*WHAT IS REQUIRED*. Give back exactly the lines of the data below, starting with the line that has "def common.irqForce : Field" and going on through the line that has "common.txnId, common.pendingWrites, common.pendingShadow]".

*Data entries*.

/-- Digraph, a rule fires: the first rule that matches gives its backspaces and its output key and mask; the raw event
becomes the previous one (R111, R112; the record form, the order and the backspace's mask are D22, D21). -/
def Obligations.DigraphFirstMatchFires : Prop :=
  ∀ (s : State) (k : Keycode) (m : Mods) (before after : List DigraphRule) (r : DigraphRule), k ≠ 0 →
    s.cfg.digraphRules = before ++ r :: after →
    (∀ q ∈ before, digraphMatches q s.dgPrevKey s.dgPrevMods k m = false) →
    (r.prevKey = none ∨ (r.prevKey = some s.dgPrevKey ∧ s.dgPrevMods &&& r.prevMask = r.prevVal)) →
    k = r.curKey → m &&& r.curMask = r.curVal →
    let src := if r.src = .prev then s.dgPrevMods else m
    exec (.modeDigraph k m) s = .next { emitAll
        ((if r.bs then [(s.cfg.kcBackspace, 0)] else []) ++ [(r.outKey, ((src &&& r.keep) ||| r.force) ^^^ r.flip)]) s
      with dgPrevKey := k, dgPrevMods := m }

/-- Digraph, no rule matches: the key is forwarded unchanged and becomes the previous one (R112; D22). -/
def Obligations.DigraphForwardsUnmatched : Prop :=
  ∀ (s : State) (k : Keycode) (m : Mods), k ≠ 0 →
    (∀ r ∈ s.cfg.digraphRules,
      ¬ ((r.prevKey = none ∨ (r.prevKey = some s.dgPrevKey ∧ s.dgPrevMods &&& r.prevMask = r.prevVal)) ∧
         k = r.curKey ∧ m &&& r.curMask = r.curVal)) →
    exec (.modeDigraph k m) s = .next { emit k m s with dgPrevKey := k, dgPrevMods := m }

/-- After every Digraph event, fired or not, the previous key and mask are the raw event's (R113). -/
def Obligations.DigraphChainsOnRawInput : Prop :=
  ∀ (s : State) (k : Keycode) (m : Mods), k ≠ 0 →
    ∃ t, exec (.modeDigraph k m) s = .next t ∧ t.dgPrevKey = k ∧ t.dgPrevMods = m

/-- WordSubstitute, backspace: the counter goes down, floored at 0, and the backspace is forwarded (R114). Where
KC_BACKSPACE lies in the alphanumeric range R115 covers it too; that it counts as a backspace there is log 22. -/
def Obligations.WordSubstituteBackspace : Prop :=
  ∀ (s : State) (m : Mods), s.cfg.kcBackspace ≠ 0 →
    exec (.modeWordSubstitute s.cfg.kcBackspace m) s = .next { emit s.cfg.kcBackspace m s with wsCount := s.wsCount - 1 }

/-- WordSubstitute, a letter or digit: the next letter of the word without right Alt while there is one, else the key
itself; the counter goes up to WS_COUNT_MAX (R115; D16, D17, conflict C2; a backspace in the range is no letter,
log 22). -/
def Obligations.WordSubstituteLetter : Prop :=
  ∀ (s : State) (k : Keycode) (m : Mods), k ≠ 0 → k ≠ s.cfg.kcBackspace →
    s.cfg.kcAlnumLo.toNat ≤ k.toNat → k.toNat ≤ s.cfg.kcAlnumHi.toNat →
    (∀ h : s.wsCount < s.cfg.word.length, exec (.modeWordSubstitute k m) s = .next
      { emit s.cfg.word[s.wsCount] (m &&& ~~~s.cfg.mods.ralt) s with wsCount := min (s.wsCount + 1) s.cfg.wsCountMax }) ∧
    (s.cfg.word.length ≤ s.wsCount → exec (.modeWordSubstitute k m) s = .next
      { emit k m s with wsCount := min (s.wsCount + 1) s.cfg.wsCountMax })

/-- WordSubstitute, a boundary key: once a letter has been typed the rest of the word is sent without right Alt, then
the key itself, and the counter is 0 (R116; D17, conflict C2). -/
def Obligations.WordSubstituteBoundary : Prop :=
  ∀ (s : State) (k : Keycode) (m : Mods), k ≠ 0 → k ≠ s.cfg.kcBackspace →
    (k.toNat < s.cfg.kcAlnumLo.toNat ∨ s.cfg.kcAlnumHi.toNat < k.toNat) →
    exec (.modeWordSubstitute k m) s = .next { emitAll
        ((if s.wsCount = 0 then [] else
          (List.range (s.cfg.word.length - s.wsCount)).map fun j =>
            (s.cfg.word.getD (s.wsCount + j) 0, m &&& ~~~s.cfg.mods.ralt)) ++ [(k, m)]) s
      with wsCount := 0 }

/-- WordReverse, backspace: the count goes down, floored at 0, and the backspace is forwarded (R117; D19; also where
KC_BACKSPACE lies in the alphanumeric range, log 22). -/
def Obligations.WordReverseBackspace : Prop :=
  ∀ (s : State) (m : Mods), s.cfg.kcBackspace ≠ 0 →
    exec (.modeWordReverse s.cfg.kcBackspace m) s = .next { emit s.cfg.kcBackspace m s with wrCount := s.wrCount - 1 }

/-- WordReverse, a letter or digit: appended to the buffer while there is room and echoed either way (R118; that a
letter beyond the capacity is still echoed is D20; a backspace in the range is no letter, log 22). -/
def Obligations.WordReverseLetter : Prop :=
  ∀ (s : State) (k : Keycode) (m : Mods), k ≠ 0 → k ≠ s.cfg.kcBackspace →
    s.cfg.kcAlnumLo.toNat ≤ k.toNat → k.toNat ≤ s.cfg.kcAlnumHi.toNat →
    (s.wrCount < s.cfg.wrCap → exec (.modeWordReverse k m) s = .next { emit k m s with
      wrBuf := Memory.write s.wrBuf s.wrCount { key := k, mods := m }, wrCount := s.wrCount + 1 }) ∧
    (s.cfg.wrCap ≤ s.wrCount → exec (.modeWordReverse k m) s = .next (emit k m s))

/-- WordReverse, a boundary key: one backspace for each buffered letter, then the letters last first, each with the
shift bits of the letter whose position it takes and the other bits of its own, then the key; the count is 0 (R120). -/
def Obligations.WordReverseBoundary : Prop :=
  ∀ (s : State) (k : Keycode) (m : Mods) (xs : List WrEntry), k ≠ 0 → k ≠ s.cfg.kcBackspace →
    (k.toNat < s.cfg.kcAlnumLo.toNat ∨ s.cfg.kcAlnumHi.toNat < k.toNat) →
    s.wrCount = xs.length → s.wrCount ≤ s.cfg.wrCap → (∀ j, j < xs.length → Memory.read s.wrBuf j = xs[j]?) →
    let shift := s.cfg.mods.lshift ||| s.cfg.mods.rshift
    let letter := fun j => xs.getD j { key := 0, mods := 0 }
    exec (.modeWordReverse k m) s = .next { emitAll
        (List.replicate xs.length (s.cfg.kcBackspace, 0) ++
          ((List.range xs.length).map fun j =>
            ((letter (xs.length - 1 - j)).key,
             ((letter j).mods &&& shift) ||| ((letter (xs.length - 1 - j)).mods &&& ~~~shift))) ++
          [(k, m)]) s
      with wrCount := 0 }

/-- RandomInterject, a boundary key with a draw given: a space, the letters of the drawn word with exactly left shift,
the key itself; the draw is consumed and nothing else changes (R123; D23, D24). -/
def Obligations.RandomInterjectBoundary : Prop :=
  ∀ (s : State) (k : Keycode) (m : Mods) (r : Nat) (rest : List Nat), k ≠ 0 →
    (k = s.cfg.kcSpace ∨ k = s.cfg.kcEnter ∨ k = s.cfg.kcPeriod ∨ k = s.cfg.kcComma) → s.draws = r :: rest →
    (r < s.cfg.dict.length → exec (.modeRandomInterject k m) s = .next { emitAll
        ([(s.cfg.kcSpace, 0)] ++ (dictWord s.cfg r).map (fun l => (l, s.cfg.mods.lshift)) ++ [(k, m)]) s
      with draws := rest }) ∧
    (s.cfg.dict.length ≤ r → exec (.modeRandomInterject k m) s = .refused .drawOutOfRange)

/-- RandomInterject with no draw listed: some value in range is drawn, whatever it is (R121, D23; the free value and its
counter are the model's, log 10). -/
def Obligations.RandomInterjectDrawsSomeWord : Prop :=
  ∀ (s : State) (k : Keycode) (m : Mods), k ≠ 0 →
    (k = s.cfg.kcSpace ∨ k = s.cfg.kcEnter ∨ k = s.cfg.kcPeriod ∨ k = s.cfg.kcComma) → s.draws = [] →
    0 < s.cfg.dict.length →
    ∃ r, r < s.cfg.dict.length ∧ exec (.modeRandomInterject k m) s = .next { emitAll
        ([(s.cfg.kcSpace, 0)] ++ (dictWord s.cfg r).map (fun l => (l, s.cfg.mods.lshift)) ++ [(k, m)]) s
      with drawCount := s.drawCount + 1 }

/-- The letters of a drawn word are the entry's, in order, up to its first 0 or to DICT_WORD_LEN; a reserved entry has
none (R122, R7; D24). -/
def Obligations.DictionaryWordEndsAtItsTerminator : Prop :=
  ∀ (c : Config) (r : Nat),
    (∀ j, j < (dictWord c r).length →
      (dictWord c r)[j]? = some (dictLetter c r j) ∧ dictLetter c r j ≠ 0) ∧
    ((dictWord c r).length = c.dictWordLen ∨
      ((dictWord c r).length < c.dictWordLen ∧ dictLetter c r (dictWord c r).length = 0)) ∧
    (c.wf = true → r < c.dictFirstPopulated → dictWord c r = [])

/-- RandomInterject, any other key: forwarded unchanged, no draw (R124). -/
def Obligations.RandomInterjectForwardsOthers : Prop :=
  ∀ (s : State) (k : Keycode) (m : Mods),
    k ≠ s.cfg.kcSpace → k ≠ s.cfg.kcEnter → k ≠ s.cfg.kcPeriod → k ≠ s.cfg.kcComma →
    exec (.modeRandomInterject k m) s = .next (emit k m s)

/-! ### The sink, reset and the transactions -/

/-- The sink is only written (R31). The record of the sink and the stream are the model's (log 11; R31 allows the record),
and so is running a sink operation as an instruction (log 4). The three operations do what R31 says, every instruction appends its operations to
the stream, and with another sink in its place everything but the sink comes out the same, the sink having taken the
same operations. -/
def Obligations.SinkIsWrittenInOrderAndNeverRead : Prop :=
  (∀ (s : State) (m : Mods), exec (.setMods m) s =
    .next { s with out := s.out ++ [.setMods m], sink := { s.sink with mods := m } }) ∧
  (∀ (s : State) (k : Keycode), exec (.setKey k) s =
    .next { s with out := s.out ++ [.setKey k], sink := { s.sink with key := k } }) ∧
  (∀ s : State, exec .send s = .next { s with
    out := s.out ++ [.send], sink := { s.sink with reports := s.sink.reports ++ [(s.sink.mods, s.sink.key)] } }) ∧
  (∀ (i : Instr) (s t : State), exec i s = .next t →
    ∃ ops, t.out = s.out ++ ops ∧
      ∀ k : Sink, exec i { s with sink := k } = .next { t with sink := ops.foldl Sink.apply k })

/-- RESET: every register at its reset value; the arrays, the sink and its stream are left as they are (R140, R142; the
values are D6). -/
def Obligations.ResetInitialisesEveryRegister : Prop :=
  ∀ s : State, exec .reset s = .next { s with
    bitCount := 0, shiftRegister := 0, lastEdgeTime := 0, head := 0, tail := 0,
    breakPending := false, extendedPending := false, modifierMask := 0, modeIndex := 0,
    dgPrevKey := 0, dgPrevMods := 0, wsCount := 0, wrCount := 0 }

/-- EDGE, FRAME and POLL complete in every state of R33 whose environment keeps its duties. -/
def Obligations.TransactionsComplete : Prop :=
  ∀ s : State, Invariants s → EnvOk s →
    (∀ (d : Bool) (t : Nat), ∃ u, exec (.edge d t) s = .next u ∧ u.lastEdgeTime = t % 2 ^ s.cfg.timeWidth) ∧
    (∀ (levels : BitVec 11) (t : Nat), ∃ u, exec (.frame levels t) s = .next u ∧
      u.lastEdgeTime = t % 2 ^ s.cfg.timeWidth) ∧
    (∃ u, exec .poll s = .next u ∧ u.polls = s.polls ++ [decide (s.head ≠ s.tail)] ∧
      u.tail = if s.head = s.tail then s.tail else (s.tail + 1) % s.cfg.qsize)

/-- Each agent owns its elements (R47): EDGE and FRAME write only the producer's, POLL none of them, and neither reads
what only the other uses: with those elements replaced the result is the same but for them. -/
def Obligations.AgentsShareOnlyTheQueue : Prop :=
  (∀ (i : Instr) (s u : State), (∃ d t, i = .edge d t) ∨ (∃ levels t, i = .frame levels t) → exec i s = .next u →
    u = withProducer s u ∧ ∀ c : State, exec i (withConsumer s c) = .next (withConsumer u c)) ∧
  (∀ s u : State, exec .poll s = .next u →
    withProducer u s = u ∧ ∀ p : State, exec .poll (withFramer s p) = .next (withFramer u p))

==

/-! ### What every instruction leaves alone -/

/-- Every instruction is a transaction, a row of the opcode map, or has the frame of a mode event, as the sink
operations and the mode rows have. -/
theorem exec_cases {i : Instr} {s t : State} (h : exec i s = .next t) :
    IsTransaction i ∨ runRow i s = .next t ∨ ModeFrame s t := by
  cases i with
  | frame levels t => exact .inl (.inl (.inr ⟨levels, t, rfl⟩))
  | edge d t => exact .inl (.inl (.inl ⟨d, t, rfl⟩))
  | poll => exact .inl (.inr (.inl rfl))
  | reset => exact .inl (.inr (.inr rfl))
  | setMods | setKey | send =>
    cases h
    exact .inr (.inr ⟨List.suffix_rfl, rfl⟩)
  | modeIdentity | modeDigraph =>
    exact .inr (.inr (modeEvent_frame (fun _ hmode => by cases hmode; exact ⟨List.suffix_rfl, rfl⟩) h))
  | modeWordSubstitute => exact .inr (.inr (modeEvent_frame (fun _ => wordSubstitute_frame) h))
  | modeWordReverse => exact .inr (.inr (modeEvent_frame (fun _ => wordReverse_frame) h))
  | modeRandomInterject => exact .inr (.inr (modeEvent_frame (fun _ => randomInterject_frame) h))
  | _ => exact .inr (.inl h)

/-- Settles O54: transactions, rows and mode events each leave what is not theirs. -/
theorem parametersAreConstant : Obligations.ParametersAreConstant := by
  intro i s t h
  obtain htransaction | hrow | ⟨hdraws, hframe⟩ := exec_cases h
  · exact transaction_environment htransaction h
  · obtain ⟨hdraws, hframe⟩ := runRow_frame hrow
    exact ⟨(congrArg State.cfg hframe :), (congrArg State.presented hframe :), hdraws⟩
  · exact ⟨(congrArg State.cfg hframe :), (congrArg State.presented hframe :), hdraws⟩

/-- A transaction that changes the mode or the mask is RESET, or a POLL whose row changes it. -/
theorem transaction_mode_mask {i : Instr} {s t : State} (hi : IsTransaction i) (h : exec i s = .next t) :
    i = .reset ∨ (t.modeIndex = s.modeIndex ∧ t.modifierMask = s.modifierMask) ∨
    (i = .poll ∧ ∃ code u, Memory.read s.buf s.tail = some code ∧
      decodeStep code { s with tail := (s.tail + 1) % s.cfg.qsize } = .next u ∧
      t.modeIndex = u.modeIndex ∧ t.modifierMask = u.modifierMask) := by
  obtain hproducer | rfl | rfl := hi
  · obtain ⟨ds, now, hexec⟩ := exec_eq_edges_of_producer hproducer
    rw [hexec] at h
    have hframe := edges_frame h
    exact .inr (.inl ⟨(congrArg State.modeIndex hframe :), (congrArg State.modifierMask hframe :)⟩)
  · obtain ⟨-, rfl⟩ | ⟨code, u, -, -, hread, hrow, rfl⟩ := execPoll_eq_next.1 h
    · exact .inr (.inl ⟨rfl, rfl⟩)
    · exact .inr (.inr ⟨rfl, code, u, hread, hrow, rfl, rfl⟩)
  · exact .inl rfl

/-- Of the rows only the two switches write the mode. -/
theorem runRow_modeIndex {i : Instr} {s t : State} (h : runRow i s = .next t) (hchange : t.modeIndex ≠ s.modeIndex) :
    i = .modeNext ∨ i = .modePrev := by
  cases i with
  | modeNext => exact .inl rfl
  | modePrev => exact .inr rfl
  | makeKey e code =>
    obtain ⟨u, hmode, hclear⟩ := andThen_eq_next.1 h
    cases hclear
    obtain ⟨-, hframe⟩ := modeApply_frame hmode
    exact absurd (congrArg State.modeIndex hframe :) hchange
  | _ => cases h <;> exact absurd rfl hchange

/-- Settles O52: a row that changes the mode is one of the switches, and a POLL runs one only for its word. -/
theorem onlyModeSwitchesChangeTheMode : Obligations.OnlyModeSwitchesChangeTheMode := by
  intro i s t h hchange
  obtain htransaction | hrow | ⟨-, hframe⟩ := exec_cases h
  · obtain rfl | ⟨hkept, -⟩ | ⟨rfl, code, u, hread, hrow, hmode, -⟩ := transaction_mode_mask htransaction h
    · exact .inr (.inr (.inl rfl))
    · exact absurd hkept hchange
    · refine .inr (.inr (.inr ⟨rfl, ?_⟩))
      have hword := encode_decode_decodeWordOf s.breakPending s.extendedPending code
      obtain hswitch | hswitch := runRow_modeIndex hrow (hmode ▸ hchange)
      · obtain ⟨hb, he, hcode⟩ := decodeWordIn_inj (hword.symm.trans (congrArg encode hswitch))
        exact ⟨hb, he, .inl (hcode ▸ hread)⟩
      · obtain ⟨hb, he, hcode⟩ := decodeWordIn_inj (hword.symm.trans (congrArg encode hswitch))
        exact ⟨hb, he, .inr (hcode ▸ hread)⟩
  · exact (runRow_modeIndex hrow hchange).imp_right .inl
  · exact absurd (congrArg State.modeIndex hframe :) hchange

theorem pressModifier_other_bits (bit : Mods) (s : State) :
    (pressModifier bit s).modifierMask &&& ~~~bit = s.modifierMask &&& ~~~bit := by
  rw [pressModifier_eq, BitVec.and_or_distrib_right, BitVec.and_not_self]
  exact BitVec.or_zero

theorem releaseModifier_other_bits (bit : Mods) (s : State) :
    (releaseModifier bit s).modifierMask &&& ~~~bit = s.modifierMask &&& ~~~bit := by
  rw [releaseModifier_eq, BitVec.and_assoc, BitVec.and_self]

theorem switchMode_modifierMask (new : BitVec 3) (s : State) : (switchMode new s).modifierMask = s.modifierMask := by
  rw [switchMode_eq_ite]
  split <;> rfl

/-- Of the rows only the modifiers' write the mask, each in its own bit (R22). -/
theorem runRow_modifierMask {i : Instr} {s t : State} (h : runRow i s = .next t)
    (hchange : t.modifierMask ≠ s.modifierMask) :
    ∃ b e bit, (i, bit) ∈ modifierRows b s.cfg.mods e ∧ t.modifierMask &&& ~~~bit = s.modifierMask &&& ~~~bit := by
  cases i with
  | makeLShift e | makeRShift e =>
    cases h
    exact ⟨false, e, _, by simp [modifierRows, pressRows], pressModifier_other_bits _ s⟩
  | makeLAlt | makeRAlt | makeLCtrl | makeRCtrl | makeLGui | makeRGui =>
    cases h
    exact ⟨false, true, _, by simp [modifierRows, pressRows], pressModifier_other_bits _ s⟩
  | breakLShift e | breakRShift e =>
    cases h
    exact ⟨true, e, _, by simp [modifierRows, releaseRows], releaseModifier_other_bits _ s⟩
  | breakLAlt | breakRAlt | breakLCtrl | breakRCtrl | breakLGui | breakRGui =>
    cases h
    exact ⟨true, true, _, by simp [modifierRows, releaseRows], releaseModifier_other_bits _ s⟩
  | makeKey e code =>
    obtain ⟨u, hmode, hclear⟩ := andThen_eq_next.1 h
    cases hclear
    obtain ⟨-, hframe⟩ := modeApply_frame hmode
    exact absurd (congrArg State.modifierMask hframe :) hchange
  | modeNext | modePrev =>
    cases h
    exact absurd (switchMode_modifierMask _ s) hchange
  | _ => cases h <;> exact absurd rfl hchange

---

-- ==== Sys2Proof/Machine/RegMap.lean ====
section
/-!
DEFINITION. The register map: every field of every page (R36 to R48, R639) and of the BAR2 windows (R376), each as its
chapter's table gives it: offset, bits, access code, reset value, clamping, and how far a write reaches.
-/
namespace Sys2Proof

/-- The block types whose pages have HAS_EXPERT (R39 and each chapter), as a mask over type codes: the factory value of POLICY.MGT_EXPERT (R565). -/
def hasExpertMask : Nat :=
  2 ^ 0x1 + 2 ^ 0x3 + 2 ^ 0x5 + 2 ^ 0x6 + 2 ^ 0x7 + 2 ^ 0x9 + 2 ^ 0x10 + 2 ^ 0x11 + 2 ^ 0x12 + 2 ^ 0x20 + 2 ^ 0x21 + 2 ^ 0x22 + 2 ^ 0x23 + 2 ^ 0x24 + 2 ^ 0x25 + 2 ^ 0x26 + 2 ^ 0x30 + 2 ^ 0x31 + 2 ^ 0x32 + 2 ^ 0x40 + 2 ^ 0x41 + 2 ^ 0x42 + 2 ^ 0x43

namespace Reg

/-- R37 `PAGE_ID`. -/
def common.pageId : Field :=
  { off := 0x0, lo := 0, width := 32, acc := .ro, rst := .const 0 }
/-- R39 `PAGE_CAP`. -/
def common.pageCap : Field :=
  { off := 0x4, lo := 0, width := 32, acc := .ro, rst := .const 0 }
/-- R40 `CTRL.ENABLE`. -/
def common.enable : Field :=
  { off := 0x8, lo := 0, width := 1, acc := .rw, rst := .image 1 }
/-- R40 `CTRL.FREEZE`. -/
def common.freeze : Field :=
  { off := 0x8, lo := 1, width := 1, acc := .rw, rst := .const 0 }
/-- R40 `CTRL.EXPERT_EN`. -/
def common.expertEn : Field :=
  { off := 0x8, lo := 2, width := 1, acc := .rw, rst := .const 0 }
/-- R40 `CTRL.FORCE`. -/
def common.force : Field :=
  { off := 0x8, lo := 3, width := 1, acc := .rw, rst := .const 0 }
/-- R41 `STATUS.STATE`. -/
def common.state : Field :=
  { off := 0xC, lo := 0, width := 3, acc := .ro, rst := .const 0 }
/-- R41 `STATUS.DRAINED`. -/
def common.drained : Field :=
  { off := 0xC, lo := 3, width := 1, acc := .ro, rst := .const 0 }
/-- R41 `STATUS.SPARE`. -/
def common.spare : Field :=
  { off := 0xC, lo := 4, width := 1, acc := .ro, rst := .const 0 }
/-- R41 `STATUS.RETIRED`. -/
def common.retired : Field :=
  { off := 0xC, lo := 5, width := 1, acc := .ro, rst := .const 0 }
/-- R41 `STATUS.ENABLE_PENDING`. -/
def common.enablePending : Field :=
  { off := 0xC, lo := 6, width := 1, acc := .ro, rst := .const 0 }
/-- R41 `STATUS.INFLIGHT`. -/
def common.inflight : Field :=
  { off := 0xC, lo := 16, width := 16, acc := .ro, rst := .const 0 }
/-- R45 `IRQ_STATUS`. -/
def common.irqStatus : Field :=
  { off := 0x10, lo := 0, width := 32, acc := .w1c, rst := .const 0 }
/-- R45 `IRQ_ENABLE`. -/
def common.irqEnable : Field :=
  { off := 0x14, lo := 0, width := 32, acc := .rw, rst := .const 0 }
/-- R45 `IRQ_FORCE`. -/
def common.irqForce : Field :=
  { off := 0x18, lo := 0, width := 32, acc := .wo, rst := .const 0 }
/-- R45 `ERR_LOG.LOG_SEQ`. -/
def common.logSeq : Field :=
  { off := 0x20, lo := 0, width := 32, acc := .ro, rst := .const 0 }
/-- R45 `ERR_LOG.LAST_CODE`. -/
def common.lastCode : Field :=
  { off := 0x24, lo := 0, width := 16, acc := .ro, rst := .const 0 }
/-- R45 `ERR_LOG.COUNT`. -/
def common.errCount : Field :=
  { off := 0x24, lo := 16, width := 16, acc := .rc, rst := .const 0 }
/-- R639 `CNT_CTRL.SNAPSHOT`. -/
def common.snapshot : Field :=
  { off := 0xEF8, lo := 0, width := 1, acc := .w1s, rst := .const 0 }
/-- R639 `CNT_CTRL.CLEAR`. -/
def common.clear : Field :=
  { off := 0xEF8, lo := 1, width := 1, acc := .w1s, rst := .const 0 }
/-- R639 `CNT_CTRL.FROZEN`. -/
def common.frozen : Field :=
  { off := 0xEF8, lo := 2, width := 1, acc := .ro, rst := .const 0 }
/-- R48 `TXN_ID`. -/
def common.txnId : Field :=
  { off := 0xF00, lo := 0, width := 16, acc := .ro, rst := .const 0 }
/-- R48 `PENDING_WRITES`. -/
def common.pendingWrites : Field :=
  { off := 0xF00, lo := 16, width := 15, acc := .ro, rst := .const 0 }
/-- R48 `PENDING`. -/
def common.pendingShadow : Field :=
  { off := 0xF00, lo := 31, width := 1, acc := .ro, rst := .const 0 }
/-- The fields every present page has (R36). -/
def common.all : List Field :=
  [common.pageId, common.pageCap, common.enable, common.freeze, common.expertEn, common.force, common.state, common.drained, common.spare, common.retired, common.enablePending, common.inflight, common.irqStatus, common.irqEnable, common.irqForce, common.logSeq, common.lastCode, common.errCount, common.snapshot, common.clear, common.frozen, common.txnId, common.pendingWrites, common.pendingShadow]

*ANSWER SPACE*.
def common.irqForce : Field :=
  { off := 0x18, lo := 0, width := 32, acc := .wo, rst := .const 0 }
/-- R45 `ERR_LOG.LOG_SEQ`. -/
def common.logSeq : Field :=
  { off := 0x20, lo := 0, width := 32, acc := .ro, rst := .const 0 }
/-- R45 `ERR_LOG.LAST_CODE`. -/
def common.lastCode : Field :=
  { off := 0x24, lo := 0, width := 16, acc := .ro, rst := .const 0 }
/-- R45 `ERR_LOG.COUNT`. -/
def common.errCount : Field :=
  { off := 0x24, lo := 16, width := 16, acc := .rc, rst := .const 0 }
/-- R639 `CNT_CTRL.SNAPSHOT`. -/
def common.snapshot : Field :=
  { off := 0xEF8, lo := 0, width := 1, acc := .w1s, rst := .const 0 }
/-- R639 `CNT_CTRL.CLEAR`. -/
def common.clear : Field :=
  { off := 0xEF8, lo := 1, width := 1, acc := .w1s, rst := .const 0 }
/-- R639 `CNT_CTRL.FROZEN`. -/
def common.frozen : Field :=
  { off := 0xEF8, lo := 2, width := 1, acc := .ro, rst := .const 0 }
/-- R48 `TXN_ID`. -/
def common.txnId : Field :=
  { off := 0xF00, lo := 0, width := 16, acc := .ro, rst := .const 0 }
/-- R48 `PENDING_WRITES`. -/
def common.pendingWrites : Field :=
  { off := 0xF00, lo := 16, width := 15, acc := .ro, rst := .const 0 }
/-- R48 `PENDING`. -/
def common.pendingShadow : Field :=
  { off := 0xF00, lo := 31, width := 1, acc := .ro, rst := .const 0 }
/-- The fields every present page has (R36). -/
def common.all : List Field :=
  [common.pageId, common.pageCap, common.enable, common.freeze, common.expertEn, common.force, common.state, common.drained, common.spare, common.retired, common.enablePending, common.inflight, common.irqStatus, common.irqEnable, common.irqForce, common.logSeq, common.lastCode, common.errCount, common.snapshot, common.clear, common.frozen, common.txnId, common.pendingWrites, common.pendingShadow]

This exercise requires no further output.